- [PROBLEM STATEMENT] Exact reproduction required: the lines below from the line with "island := 16" to the line with "(settle (holdGroup 3", both ends included, and no others.

(Excerpts from a dataset)
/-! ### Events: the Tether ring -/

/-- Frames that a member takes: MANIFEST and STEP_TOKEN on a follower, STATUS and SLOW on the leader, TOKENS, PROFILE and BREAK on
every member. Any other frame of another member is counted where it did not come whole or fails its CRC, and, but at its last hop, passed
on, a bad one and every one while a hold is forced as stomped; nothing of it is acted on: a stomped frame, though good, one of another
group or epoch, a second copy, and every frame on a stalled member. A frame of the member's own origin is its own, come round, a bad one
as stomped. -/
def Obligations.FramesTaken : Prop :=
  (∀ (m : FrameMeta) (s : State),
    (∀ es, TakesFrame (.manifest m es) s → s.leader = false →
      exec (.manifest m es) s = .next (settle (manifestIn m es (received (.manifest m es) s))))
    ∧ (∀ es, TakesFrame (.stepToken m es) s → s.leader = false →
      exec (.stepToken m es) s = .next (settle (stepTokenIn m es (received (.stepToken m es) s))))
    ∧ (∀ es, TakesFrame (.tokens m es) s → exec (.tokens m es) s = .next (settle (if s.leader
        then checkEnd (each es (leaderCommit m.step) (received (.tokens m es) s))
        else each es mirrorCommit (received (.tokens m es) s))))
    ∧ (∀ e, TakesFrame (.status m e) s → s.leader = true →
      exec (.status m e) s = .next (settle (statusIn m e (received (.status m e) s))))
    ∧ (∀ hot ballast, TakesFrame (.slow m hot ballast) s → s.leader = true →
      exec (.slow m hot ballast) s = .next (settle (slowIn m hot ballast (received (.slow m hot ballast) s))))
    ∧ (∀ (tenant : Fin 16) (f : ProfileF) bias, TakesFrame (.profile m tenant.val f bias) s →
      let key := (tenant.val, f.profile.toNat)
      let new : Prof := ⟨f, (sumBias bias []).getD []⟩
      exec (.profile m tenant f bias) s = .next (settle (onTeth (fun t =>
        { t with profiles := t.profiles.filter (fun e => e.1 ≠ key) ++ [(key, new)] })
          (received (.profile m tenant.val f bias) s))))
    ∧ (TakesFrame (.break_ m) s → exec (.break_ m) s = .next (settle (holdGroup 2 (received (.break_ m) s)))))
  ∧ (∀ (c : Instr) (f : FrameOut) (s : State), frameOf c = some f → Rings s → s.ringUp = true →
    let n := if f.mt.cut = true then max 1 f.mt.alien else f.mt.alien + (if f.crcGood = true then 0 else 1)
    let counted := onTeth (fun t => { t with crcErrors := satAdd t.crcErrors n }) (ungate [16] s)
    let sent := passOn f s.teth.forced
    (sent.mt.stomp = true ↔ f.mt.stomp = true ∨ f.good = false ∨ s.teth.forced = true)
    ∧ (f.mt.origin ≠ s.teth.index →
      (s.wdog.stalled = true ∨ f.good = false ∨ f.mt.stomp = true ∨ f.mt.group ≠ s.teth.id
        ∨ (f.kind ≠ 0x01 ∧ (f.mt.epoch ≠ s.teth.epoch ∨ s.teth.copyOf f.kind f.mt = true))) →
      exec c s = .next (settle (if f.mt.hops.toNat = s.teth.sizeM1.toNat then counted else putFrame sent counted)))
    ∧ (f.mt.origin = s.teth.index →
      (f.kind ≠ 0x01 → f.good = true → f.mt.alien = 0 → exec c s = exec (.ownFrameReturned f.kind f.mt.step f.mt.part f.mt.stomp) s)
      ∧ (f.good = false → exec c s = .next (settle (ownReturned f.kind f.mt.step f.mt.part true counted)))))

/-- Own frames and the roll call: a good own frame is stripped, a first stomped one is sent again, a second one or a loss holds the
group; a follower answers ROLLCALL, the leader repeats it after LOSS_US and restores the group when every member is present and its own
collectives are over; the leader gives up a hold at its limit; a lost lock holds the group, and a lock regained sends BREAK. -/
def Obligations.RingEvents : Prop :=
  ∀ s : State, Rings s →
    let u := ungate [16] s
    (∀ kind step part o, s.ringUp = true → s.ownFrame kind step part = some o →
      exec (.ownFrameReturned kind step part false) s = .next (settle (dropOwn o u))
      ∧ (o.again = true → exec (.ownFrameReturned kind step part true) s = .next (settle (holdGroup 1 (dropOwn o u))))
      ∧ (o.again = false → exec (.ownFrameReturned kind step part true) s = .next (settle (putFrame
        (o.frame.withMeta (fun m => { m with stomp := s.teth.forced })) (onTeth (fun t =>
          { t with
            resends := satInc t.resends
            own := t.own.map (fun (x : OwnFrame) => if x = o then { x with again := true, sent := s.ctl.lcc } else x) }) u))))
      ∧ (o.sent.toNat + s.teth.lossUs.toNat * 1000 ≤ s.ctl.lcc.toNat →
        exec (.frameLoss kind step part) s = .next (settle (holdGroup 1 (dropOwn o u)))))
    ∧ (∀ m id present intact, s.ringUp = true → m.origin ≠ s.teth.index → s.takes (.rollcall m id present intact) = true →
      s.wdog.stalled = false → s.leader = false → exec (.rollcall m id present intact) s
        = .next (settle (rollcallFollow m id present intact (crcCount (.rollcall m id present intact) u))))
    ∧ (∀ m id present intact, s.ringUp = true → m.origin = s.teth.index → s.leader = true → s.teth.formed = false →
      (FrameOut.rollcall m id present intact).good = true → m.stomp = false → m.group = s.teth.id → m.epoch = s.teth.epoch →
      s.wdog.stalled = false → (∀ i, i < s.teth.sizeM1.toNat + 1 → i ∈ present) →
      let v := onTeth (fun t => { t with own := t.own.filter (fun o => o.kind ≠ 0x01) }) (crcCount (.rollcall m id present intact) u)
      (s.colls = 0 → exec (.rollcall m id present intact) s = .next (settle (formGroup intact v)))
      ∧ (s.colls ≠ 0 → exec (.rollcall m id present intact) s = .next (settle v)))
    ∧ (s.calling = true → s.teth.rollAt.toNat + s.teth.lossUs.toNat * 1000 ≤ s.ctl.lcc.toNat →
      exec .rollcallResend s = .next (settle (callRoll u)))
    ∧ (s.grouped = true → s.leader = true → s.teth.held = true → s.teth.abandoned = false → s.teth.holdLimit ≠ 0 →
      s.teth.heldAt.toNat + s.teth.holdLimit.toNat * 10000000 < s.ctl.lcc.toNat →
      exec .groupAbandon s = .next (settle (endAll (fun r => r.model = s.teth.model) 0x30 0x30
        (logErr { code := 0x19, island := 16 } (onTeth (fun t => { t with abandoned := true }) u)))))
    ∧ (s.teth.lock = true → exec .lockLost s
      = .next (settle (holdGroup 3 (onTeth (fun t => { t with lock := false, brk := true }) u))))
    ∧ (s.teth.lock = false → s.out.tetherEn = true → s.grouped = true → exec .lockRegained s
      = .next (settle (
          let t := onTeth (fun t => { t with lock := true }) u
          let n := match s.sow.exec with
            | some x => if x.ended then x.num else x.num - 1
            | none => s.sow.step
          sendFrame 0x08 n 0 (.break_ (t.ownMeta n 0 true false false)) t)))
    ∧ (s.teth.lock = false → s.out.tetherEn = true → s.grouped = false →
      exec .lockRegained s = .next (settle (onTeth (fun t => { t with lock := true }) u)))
...
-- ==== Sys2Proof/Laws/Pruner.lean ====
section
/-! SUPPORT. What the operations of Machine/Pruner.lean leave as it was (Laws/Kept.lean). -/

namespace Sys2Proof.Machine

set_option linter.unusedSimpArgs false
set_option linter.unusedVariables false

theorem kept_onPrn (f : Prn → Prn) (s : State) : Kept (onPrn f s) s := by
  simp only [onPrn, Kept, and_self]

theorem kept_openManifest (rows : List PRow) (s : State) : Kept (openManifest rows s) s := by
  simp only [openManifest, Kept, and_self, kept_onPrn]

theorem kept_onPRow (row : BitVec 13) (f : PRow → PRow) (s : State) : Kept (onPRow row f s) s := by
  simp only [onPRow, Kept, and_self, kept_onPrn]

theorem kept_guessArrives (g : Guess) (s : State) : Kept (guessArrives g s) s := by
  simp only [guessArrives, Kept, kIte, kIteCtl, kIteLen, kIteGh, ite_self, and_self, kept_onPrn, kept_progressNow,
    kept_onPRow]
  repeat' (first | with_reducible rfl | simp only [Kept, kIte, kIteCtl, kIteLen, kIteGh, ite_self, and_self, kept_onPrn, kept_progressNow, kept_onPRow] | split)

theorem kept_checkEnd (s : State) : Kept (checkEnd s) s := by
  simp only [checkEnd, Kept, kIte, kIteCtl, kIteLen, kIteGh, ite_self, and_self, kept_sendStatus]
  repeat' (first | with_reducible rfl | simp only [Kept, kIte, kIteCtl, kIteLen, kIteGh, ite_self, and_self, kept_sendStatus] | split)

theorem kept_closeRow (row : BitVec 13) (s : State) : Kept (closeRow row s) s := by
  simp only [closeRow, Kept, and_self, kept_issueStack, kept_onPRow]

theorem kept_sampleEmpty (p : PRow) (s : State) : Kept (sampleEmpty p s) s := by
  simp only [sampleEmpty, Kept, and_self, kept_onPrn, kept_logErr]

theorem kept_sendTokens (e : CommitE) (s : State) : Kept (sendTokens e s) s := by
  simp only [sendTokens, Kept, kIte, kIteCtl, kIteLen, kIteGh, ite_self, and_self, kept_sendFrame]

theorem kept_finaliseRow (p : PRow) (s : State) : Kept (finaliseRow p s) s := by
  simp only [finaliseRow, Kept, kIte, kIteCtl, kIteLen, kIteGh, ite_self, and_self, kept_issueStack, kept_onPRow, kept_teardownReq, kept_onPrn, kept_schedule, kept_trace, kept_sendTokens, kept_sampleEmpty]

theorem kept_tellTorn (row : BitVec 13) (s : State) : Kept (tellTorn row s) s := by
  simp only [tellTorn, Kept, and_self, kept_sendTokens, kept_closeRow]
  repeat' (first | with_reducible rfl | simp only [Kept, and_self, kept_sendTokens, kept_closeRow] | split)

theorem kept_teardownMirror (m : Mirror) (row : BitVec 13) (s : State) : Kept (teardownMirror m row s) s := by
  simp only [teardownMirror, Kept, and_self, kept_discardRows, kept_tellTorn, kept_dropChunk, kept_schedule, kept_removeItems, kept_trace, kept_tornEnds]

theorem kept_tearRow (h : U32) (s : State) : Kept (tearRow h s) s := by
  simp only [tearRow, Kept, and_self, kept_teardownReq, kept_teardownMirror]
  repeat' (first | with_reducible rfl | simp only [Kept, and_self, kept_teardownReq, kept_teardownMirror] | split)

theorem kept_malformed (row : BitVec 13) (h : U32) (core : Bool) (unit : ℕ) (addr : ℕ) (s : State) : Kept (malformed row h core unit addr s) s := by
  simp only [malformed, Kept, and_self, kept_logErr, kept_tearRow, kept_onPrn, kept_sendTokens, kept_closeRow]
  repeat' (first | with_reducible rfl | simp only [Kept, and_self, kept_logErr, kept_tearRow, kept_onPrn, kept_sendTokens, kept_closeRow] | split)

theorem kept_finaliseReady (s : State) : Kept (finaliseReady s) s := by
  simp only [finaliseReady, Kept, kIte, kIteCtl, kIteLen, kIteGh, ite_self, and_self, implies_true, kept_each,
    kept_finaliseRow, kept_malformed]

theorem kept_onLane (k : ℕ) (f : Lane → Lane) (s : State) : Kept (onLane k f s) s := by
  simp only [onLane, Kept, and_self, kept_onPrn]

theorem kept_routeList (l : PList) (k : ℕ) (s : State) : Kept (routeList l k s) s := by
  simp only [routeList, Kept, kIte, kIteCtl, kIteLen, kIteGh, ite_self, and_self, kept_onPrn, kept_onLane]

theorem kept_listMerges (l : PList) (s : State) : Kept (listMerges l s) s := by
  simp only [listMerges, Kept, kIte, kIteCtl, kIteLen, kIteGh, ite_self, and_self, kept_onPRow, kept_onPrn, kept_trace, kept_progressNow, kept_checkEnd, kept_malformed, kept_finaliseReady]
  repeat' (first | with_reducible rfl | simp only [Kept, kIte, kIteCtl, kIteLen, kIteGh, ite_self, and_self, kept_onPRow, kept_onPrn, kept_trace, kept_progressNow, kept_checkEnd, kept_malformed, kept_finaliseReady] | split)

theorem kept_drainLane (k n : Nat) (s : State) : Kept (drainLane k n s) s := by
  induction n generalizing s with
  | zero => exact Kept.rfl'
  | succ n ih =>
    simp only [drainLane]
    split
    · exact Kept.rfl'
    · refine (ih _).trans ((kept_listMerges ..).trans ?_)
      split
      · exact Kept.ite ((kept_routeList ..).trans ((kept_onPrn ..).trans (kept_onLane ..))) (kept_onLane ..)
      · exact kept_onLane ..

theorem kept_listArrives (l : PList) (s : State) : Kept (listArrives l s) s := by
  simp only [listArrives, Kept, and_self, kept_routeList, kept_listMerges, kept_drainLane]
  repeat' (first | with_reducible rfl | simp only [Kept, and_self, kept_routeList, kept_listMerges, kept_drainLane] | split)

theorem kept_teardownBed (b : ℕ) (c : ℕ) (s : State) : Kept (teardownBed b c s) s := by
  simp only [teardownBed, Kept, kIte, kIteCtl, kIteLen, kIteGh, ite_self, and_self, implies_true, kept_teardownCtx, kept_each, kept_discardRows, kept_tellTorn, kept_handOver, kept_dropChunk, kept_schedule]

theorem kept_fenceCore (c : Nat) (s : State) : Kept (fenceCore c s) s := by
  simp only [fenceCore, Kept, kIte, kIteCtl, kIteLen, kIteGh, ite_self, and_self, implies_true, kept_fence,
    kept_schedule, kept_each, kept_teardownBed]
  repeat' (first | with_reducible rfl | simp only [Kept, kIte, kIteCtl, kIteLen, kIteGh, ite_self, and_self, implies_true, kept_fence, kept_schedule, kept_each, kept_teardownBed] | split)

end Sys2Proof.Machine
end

- [ANSWER TO THE EXERCISE]
        (logErr { code := 0x19, island := 16 } (onTeth (fun t => { t with abandoned := true }) u)))))
    ∧ (s.teth.lock = true → exec .lockLost s
      = .next (settle (holdGroup 3 (onTeth (fun t => { t with lock := false, brk := true }) u))))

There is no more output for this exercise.